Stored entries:
=======

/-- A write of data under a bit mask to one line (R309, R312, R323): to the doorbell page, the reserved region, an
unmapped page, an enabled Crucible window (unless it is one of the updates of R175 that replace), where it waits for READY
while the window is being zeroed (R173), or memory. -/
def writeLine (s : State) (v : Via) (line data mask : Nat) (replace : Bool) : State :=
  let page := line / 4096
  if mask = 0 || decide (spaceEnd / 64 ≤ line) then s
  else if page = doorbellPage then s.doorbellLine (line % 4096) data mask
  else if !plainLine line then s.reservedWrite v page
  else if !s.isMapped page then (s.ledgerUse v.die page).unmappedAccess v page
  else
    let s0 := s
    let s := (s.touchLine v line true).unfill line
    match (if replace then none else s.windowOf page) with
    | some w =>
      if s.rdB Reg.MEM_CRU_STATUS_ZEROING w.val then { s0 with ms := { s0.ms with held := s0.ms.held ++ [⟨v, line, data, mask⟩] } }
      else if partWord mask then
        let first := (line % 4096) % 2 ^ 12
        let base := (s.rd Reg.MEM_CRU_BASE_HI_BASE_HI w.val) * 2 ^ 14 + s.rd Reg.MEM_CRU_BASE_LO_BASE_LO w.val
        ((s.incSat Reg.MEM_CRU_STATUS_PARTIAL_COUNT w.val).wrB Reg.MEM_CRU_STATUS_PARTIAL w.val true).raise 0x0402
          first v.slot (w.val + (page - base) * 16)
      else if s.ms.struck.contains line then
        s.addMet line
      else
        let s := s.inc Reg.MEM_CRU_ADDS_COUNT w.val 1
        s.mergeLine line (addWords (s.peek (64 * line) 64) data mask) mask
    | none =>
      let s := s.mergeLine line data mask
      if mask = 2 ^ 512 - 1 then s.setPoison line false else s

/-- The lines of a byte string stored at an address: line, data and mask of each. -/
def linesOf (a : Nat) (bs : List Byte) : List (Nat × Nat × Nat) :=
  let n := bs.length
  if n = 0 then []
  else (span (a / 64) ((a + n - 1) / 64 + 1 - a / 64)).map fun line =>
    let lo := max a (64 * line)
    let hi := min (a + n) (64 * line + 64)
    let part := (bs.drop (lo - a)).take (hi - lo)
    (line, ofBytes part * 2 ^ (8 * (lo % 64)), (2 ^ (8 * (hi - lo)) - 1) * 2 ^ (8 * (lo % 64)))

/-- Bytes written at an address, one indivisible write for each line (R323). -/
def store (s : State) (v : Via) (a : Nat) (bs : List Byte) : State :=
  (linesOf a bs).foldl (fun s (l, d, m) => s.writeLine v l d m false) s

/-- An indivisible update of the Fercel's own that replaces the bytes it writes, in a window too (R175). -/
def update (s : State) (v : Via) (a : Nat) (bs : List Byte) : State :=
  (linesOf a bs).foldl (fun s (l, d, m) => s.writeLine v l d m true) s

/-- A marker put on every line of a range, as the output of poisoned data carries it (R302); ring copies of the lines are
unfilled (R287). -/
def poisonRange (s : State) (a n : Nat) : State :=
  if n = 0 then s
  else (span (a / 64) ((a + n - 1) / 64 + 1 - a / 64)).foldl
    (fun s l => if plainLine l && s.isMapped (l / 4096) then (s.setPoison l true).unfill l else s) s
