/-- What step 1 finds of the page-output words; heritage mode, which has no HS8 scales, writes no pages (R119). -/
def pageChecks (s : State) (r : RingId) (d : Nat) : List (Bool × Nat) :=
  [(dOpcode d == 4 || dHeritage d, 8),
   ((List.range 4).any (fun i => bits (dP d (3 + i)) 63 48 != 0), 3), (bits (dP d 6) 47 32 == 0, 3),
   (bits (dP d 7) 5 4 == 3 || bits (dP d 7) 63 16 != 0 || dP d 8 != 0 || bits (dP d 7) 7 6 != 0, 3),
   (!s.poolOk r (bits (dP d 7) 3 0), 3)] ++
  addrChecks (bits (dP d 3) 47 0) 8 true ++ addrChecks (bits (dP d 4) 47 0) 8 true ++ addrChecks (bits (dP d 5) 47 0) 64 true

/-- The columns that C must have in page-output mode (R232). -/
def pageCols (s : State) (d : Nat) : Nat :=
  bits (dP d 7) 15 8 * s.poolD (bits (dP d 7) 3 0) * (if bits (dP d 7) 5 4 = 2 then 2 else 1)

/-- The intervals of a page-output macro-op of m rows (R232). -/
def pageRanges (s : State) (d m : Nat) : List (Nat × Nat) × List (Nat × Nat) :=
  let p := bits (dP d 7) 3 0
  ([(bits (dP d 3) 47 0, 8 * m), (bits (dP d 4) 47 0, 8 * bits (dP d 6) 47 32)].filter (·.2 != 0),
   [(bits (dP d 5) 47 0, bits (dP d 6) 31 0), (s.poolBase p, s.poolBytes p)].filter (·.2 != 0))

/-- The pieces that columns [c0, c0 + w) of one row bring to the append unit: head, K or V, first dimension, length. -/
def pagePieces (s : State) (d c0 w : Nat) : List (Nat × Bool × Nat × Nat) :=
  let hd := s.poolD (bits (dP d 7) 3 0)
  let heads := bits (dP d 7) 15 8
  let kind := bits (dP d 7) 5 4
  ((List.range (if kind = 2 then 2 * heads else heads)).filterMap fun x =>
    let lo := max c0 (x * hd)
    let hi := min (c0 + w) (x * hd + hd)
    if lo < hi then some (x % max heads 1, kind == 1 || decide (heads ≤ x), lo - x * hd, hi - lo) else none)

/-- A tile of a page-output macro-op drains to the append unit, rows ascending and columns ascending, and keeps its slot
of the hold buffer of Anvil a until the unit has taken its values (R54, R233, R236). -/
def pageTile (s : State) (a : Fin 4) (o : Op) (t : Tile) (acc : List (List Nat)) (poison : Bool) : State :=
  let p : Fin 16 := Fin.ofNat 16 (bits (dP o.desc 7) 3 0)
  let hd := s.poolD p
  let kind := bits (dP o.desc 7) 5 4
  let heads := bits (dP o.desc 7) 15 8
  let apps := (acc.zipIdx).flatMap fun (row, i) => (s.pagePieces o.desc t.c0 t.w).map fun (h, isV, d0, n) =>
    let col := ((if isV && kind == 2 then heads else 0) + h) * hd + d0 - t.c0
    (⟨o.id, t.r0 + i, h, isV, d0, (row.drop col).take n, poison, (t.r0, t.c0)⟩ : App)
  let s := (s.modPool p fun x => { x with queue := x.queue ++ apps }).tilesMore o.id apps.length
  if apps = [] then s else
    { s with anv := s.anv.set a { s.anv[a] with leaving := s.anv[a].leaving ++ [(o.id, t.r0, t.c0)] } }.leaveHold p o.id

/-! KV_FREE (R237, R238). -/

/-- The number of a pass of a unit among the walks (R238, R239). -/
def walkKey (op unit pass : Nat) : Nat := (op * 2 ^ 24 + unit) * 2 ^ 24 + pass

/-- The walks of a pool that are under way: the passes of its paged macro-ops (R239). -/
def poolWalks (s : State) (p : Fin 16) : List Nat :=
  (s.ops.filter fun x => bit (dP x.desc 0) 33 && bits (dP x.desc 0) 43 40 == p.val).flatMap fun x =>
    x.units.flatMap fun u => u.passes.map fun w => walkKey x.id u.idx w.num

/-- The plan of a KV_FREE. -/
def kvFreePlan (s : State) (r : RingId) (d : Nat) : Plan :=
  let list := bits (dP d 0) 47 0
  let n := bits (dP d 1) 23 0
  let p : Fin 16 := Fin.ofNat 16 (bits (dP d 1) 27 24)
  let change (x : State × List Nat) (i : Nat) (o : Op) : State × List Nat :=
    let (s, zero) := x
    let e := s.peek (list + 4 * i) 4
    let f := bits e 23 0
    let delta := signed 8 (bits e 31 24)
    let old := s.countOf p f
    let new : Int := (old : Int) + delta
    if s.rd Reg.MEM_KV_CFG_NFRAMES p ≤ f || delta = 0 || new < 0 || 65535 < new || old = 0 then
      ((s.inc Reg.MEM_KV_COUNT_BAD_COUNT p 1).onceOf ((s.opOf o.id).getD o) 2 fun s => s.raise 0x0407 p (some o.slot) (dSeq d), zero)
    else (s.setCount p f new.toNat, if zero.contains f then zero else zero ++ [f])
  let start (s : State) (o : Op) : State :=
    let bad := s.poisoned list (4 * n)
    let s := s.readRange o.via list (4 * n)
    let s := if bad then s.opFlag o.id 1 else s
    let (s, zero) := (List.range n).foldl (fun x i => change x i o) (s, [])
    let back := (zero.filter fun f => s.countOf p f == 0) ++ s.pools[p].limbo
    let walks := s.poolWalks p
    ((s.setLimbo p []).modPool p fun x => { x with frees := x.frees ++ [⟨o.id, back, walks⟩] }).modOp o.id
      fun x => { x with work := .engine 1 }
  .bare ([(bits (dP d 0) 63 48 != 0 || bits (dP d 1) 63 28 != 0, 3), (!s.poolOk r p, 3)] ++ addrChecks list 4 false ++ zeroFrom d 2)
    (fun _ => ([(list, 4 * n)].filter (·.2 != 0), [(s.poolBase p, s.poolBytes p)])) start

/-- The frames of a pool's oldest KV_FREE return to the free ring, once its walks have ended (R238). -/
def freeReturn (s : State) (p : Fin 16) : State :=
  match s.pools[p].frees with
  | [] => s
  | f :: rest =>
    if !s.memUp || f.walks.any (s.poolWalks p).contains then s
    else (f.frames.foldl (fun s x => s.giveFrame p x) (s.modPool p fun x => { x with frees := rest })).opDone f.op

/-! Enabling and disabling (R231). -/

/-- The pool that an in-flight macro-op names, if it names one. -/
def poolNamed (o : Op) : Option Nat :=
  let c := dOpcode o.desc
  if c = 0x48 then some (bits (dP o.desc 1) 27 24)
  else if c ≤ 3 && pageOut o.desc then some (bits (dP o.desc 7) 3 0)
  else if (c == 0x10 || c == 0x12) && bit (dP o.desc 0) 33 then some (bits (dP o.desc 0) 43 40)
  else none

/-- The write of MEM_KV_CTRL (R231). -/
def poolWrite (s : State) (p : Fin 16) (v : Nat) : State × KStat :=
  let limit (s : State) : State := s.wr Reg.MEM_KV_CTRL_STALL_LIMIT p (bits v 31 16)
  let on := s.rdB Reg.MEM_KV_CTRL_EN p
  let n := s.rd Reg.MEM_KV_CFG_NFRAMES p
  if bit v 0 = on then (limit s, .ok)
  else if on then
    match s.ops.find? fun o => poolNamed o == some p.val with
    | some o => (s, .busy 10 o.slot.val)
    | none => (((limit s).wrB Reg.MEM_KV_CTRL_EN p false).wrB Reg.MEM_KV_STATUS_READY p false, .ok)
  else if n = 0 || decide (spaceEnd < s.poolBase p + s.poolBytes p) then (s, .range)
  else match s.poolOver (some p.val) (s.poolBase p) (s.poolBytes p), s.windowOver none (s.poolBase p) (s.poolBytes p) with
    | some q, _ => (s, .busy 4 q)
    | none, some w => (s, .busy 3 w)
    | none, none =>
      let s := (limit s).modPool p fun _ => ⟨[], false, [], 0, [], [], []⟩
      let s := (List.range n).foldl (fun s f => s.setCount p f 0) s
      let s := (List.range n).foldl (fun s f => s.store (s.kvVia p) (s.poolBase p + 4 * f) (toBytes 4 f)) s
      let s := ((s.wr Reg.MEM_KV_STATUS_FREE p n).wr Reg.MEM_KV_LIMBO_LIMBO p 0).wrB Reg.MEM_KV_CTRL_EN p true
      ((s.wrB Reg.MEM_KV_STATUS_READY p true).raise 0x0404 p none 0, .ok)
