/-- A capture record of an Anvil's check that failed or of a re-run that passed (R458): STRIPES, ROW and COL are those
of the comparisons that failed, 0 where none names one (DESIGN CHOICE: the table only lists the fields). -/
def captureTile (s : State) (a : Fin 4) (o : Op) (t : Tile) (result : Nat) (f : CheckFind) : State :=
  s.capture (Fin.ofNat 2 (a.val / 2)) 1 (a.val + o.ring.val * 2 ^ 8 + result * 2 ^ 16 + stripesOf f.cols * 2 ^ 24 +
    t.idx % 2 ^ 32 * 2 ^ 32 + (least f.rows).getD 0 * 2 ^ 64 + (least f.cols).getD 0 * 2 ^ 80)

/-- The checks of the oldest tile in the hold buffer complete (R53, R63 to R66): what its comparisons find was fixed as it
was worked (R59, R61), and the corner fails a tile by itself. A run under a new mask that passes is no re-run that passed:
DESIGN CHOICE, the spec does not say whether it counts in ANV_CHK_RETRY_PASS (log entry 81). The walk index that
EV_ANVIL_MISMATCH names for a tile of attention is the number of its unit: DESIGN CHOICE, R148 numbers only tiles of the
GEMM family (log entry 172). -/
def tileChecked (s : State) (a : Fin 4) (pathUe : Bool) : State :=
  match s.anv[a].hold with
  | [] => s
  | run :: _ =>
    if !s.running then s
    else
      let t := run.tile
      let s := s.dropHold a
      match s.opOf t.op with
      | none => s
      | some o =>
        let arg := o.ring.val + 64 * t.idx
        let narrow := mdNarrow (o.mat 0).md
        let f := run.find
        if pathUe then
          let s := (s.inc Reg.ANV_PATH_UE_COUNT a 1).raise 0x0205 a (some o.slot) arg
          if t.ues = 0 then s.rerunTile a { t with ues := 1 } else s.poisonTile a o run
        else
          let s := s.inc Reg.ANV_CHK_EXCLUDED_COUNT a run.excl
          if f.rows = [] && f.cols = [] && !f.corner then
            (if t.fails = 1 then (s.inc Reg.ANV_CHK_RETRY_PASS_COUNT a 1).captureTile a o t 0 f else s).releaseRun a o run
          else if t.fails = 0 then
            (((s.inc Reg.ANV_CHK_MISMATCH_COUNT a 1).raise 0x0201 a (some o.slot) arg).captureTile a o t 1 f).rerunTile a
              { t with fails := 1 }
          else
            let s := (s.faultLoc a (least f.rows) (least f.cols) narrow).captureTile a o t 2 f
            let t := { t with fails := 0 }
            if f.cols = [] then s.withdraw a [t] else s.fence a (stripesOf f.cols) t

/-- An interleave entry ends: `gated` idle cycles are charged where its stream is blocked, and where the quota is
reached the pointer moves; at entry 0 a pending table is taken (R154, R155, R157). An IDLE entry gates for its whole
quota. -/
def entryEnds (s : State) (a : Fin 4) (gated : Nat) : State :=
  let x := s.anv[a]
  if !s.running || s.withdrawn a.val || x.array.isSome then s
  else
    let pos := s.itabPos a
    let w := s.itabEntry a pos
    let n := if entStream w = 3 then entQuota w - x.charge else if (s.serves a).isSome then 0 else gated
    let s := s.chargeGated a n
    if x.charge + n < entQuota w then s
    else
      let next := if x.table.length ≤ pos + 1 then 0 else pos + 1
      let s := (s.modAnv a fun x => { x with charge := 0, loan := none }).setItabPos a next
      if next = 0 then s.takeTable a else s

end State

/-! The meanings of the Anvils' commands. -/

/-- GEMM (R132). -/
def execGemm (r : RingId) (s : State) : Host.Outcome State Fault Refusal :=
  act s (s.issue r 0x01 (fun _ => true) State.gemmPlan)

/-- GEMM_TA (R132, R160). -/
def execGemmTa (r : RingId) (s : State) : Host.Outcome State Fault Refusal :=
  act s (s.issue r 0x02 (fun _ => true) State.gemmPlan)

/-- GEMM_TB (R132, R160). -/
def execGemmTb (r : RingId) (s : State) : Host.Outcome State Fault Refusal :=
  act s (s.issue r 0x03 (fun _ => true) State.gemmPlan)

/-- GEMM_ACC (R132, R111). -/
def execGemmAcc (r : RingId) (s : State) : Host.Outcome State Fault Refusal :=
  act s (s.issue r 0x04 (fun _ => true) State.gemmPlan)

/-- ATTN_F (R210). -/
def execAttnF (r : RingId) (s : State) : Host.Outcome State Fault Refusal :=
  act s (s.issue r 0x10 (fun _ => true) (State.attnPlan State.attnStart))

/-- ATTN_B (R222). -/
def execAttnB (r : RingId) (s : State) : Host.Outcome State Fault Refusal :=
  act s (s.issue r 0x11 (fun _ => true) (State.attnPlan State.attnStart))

=======

**Instructions for the task:** Looking at the data above, write out exactly the lines that start at the one containing "if f.cols = []" and end at the one containing "let w := s.itabEntry a pos"; include both and nothing beyond.

**Written response:**
            if f.cols = [] then s.withdraw a [t] else s.fence a (stripesOf f.cols) t

/-- An interleave entry ends: `gated` idle cycles are charged where its stream is blocked, and where the quota is
reached the pointer moves; at entry 0 a pending table is taken (R154, R155, R157). An IDLE entry gates for its whole
quota. -/
def entryEnds (s : State) (a : Fin 4) (gated : Nat) : State :=
  let x := s.anv[a]
  if !s.running || s.withdrawn a.val || x.array.isSome then s
  else
    let pos := s.itabPos a
    let w := s.itabEntry a pos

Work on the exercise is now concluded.